Abdellatif Kechiche a obtenu la Palme d'Or au Festival de Cannes pour son film « La vie d'Adèle ». Une histoire d'amour entre deux adolescentes.
Kechiche sera considéré comme Français (ou faux Tunisien) par les-uns et Tunisien à part entière par d'autres. Son film déclenchera à coup sûr la polémique, surtout s'il est interdit de diffusion en Tunisie et ceci n'est pas exclu.
On va l'épingler en l'accusant d'encourager la décadence morale et de porter atteinte aux « valeurs nobles de l'islam » avec des images dépravantes que l'Occident veut nous imposer.
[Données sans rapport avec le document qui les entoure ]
-- ==== Sys2Proof/Word.lean ====
section
/-! DEFINITION. The word types of the QS9600 and the element names of Table 0-4 (rule R5): bytes, words and
doublewords (R7), and the index types of channels, clusters, regions, dies, threads and contexts. -/

namespace Sys2Proof

/-- Byte, 8 bits (Table 0-5). -/
abbrev Byte := BitVec 8
/-- Word, 32 bits (Table 0-5). -/
abbrev Word := BitVec 32
/-- Doubleword, 64 bits (Table 0-5). -/
abbrev DWord := BitVec 64
/-- A force DAC code, 18 bits offset binary (R64). -/
abbrev Code := BitVec 18

/-- Logical (or physical) channel ch00-ch95 (R5). -/
abbrev Ch := Fin 96
/-- Cluster cl0-cl11; cluster n holds ch(8n) to ch(8n+7) (R5). -/
abbrev Cl := Fin 12
/-- Region rg0-rg5; region n holds cl(2n) and cl(2n+1) (R5). -/
abbrev Rg := Fin 6
/-- Channel die: 0 CDA (rg0-rg2), 1 CDB (rg3-rg5) (R5). -/
abbrev Die := Fin 2
/-- Lathe thread t0-t8 of a cluster (R5). -/
abbrev Th := Fin 9
/-- Security context 0-63 (R363). -/
abbrev Ctx := Fin 64
/-- Ring pair 0-4,095 of a context (14.5). -/
abbrev RingNo := Fin 4096
/-- Comparator in the order VH = 0, VL = 1, IH = 2, IL = 3 (6.6). -/
abbrev Cmp := Fin 4
/-- Event source 0-1,023 (R407). -/
abbrev Src := Fin 1024

/-- Converter A or B of a channel (Table 0-4). -/
inductive Conv where
  | a | b
deriving DecidableEq, Repr

/-- Regulated quantity (R161 bit QTY). -/
inductive Qty where
  | v | i
deriving DecidableEq, Repr

end Sys2Proof
end

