-- ==== Sys2Proof/Syntax.lean ====
section
/-! DEFINITION. The commands of the block: one constructor of Instr per row of spec/opcode_table.json, in the
table's order, and the operand types they carry. -/

namespace Sys2Proof

/-- A Lathe thread: cluster and thread number (R5, R245). -/
structure Thr where
  cl : Cl
  k  : Th
deriving DecidableEq, Repr

/-- The fields of a Zheve instruction word below OP, with its extension word (Table 10-1, R275, R276).
RB and F13 together are F17 of the F layout; `e` is the word at the next index, used only when `x` is set. -/
structure ZWord where
  x   : Bool
  rd  : BitVec 4
  ra  : BitVec 4
  rb  : BitVec 4
  f13 : BitVec 13
  e   : Word
deriving DecidableEq, Repr

/-- Submission packet header, Table 15-1 (R379). LEN is a 16-bit field. -/
structure Hdr where
  type  : Byte
  flags : Byte
  len   : BitVec 16
  seq   : Word
  tag   : Word
  dest  : Word
  arg0  : DWord
  arg1  : DWord
deriving DecidableEq, Repr

/-- One packet as a ring carried it: the hub tick at which the hub acts on it, the context and ring that carried it
(R359), its header and its payload bytes. -/
structure Pkt where
  tk      : Nat
  ctx     : Ctx
  ring    : RingNo
  hdr     : Hdr
  payload : List Byte
deriving DecidableEq, Repr

/-- What a ring read returned for one packet (R390, R391): `hdrErr` when the header unit could not be read,
`payErr` names the first payload unit, from 1 on, that returned an error. -/
structure Fetched where
  hdr     : Hdr
  payload : List Byte
  hdrErr  : Bool
  payErr  : Option Nat
deriving DecidableEq, Repr

/-- A write to DOORBELL (Table 14-7): its ring and index, whether it is one aligned 64-bit write (R364) and whether
it is poisoned (R364). -/
structure Bell where
  ring     : RingNo
  index    : Word
  size8    : Bool
  poisoned : Bool
deriving DecidableEq, Repr

/-- A write to a doorbell page other than a doorbell and CR_CTL (Table 14-6). -/
inductive PageWrite where
  /-- A 64-bit write of REGWR: BAR0 word offset (byte address bits 19:2) and data. -/
  | regwr (off : BitVec 18) (data : Word)
  /-- A write of CR_SQBASE, CR_CQBASE, CR_TAILWB or CR_CFG, numbered 0-3. -/
  | crWord (n : Fin 4) (data : DWord)
  /-- A write of any other size to REGWR at this page offset (R364). -/
  | badSize (off : BitVec 12)
  /-- A poisoned write at this page offset (R364). -/
  | poisoned (off : BitVec 12)
  /-- A write to a read-only or reserved page offset. -/
  | other (off : BitVec 12)
deriving DecidableEq, Repr

/-- The RC fields of BAR0 (R220, Table 12-8, R417, Table 17-6). -/
inductive RcField where
  | trgCnt (n : Fin 16)
  | preempt (r : Rg)
  | evLost
  | ecc (sub : Fin 4)
deriving DecidableEq, Repr

/-- A barrier: cluster barrier 0-3 of a cluster, or package barrier 0-7 (R266). -/
inductive BarRef where
  | cluster (cl : Cl) (n : Fin 4)
  | package (n : Fin 8)
deriving DecidableEq, Repr

/-- A fall-through queue of Table 16-1 (R400). -/
inductive QueueRef where
  | dac (c : Ch)
  | result (c : Ch)
  | intake (cl : Cl)
deriving DecidableEq, Repr

/-- The supplies of Table 19-8. -/
inductive Supply where
  | core | ddr | pcie08 | pcie18 | io | vdda | vhvP | vhvN | aon
deriving DecidableEq, Repr

/-- What the read of a patrol scrub found at a block (R430, R431): `ce` a corrected error, `ue` an uncorrectable one. -/
inductive ScrubRead where
  | clean | ce | ue
deriving DecidableEq, Repr

/-- What a calibration or Seasoning step measured (Table 12-4, Table 13-1). `ofs` is the mean of a converter step
(24-bit units); `loV hiV loI hiI` are a DAC step's errors at codes 0x1_0000 and 0x3_0000 in 1/16 DAC LSB, voltage then
current output; `shunt` SHUNT_VAL in µΩ; `sense` the sense voltage in µV; `e` the SKEW time in units of 1 ps; `vals` the
VALUEs a Seasoning item gives, in the order of Table 13-2's paths for that item; `points` the 65 INL points of a DAC
linearity item in 1/16 DAC LSB. -/
structure StepMeas where
  ofs    : Int
  loV    : Int
  hiV    : Int
  loI    : Int
  hiI    : Int
  shunt  : Nat
  sense  : Nat
  e      : Int
  vals   : List Int
  points : List Int
deriving DecidableEq, Repr
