/-- Pass samples from the one just played (included) to the end of the pass, counted up to at least 33. -/
def State.passLeft (s : State) (c : Ch) : Nat :=
  let g := (s.ch c).gen
  match g.cur with
  | none => 0
  | some q =>
    let r := loopsEnd g.entry g.ent (g.ctr, g.beg)
    s.passWalk c q 34 r.1 r.2.1 r.2.2.1 (g.left + 1)

/-- Set a sticky bit of GSTAT (Table 7-8). -/
def GenSt.stick (g : GenSt) (b : Nat) (on : Bool) : GenSt := if on then { g with sticky := g.sticky ||| wd (2 ^ b) } else g

/-- Change the generator of a channel. -/
def State.modGen (s : State) (c : Ch) (f : GenSt → GenSt) : State := s.modCh c fun h => { h with gen := f h.gen }

/-- Tick of generator sample j: the first tick at or after t0 + j 4N/M (R190). -/
def GenSt.tickOf (g : GenSt) (j : Nat) : Nat := g.t0 + ceilDiv (j * 4 * g.n) g.m

/-- The sample value x of R192 with its clip. -/
def genShape (e : GenEntry) (theta : Nat) : Int × Bool :=
  if e.shape = 3 then (e.amp * 64, false)
  else
    let w : Int :=
      if e.shape = 0 then sineW (theta / 2 ^ 28)
      else if e.shape = 1 then (theta / 2 ^ 30 : Nat) - 131072
      else
        let t : Int := (theta / 2 ^ 29 : Nat)
        if t < 262144 then t - 131072 else 393215 - t
    let y := asr (e.amp * w + 2 ^ 10) 11
    (satS 24 y, satS 24 y != y)

/-- Marker levels that the generator asks for: the entry's bits, those of SMK forced to 1 while starved (R203, R208). -/
def GenSt.wantMk (g : GenSt) : BitVec 2 := if g.starving then g.entry.mark ||| g.smk else g.entry.mark

/-- Marker w's MSRC in MKCFG (Table 7-9). -/
def mkSrc (cfg : Word) (w : Nat) : Nat := fld cfg (2 + 16 * w) 2

/-- The level that marker w is to take with the generator asking for `b` (R208). -/
def mkLevel (cfg : Word) (w : Nat) (b : Bool) : Bool :=
  match mkSrc cfg w with
  | 1 => false
  | 2 => true
  | _ => b

/-- The last level asked of marker w, or its present level. -/
def GenSt.lastMk (g : GenSt) (w : Bool) : Bool :=
  match g.mkPend.findRev? fun p => p.2.1 == w with
  | some p => p.2.2
  | none => bit g.mkLvl (b1 w)

/-- Marker w takes a level. -/
def GenSt.setMk (g : GenSt) (w lvl : Bool) : GenSt :=
  let b : BitVec 2 := BitVec.ofNat 2 (2 ^ b1 w)
  { g with mkLvl := if lvl then g.mkLvl ||| b else g.mkLvl &&& ~~~b }

/-- Ask for a marker's level from tick `due` on. -/
def GenSt.askMk (g : GenSt) (w lvl : Bool) (due : Nat) : GenSt :=
  if g.lastMk w == lvl then g else { g with mkPend := g.mkPend ++ [(due, w, lvl)] }

/-- Ask for both markers' levels with the generator's bits `b`. -/
def GenSt.askBoth (g : GenSt) (b : BitVec 2) (due : Nat) : GenSt :=
  let g := { g with mkBits := b }
  (g.askMk false (mkLevel g.mkcfg 0 (bit b 0)) due).askMk true (mkLevel g.mkcfg 1 (bit b 1)) due
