/-- ALIAS: f_gen exceeds the loop rate (R206), with the rate of the run, or of the next start while stopped. -/
def State.aliasNow (s : State) (c : Ch) : Bool :=
  let h := s.ch c
  let r := s.rg (rgOf c)
  let mn := if h.gen.running then (h.gen.m, h.gen.n) else (h.gen.rateM, h.gen.rateN)
  decide (r.q * h.D * mn.1 > 4 * mn.2 * r.p)

/-- GSTAT (Table 7-8). -/
def State.gstat (s : State) (c : Ch) : Word :=
  let g := (s.ch c).gen
  let d := fun (o : Option Seg) => match o with
    | some q => q.d.1
    | none => 0
  g.sticky ||| wd (at_ (b1 g.curSlot) 24 + at_ (d g.cur) 20 + at_ (d g.next) 16 + at_ (b1 g.nextReady) 15
    + at_ (b1 g.next.isSome) 14 + at_ (b1 (g.follower == .next)) 13 + at_ (b1 g.jumpPend) 12 + at_ (b1 g.running) 11
    + at_ (b1 g.starving) 10 + at_ (b1 (s.aliasNow c)) 9)

/-- A word of the control area of channel c at offset o (Table 9-8): status and copies from the units, the others as
stored. -/
def State.readCtl (s : State) (c : Ch) (o : Nat) : Word :=
  let h := s.ch c
  match o with
  | 0x108 => s.mstat c .a
  | 0x10C => s.mstat c .b
  | 0x200 => h.lstat
  | 0x400 => h.trip.tstat
  | 0x404 => h.trip.tripTs
  | 0x414 => wd (at_ (ifld 12 (h.trip.thr.get 1)) 16 + ifld 12 (h.trip.thr.get 0))
  | 0x418 => wd (at_ (ifld 12 (h.trip.thr.get 3)) 16 + ifld 12 (h.trip.thr.get 2))
  | 0x41C => wd h.trip.count
  | 0x440 => s.capstat c
  | 0x444 => wd h.cap.pre
  | 0x448 => wd h.cap.lenm1
  | 0x44C => wd h.cap.count
  | 0x450 => h.cap.stay
  | 0x454 => wd h.cap.chunkm1
  | 0x47C => wd h.cap.recSeq
  | 0x480 => wd h.cap.trigIgn
  | 0x484 => wd h.cap.lost
  | 0x504 => s.gstat c
  | 0x508 => wd (at_ (h.gen.rateM - 1) 16 + (h.gen.rateN - 1))
  | 0x50C => wd h.gen.skew
  | 0x518 => wd h.gen.starveCnt
  | 0x51C => h.gen.starveT0
  | 0x520 => h.gen.starveT1
  | 0x524 => h.gen.mkcfg
  | _ => if 0x210 ≤ o ∧ o < 0x210 + 4 * 67 then wi (h.coef.toList.getD ((o - 0x210) / 4) 0) else s.ctl c o

/-- Write mask of a stored word of a control area: bits an ST or a load writes; 0 for read-only and reserved words, and
for reserved bits, which read 0 (R9, R263). -/
def ctlMask (o : Nat) : Word :=
  if o < 0x80 then (if o % 16 = 12 then 0xFFFF003F else 0xFFFFFFFF)
  else if o < 0x98 then 0xFF
  else if o < 0xA0 then 0
  else if o < 0xB0 then (if o = 0xA0 then 0x1F3F else 0xFFFFFFFF)
  else if o < 0x100 then 0
  else if o = 0x100 then 0xFF9F8CF1
  else if o = 0x104 then 0xFF1F8CF1
  else if o < 0x110 then 0
  else if o < 0x1B0 then 0xFFFF0707
  else if o = 0x408 ∨ o = 0x40C then 0xFFFFFFFF
  else if o = 0x410 then 0x3F3F00FF
  else if o = 0x458 then 0xFC00FFFF
  else if o = 0x45C ∨ o = 0x464 ∨ o = 0x468 then 0x00FFFFFF
  else if o = 0x460 then 0xFF00FFFF
  else if 0x46C ≤ o ∧ o < 0x47C then 0x01FFFFFF
  else if o = 0x500 then 0x0FFE03FF
  else if o = 0x510 ∨ o = 0x514 then 0xFFFFFFFF
  else if 0x540 ≤ o ∧ o < 0x640 then (if o % 16 = 0 then 0xFFFFFF00 else 0xFFFFFFFF)
  else 0

/-- MEM_WINDOW after a write that leaves a ring of the channel outside its owner's window (R423). -/
def State.checkRing (s : State) (c : Ch) (side : Bool) : State :=
  if s.ringOk c (if side then s.sring c else s.dring c) then s
  else s.raiseHub 36 (wd (c.1 + at_ (b1 side) 8))

/-- What follows a write to a stored word of a control area at tick t, the sample boundary where it takes effect. -/
def State.ctlEffect (s : State) (c : Ch) (o t : Nat) (changed : Bool) : State :=
  if 0x80 ≤ o ∧ o < 0x98 then (s.refreshGates c).evalTrip c t
  else if 0xA0 ≤ o ∧ o < 0xB0 then s.refreshGates c
  else if o = 0x410 then s.recalcThr c (s.ch c).scaleEntry
  else if o = 0x458 then s.modCh c fun h => if bit (s.ctl c 0x458) 31 then h else { h with strgHigh := false }
  else if 0x46C ≤ o ∧ o < 0x47C then (if changed then s.checkRing c (decide (0x474 ≤ o)) else s)
  else if o = 0x500 then s.modGen c fun g => { g with lineHit := none }
  else s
En cet instant, il n'est pas exclu que le film soit interdit de diffusion en Tunisie.
Kechiche s'apprête à la censure d'ailleurs et s'est déjà dit prêt à supprimer des scènes qui pourraient susciter la controverse. Une telle autocensure lui vaudra à coup sûr des critiques de tous genres.
Mehdi Mabrouk, ministre de la Culture, est devant un vrai dilemme. S'il interdit le film, il sera taxé par tous les chantres de la liberté d'expression d'obscurantisme et de jouer le jeu d'Ennahdha. S'il l'autorise, il sera taxé d'encourager la dépravation et le projet « sioniste » de l'Occident.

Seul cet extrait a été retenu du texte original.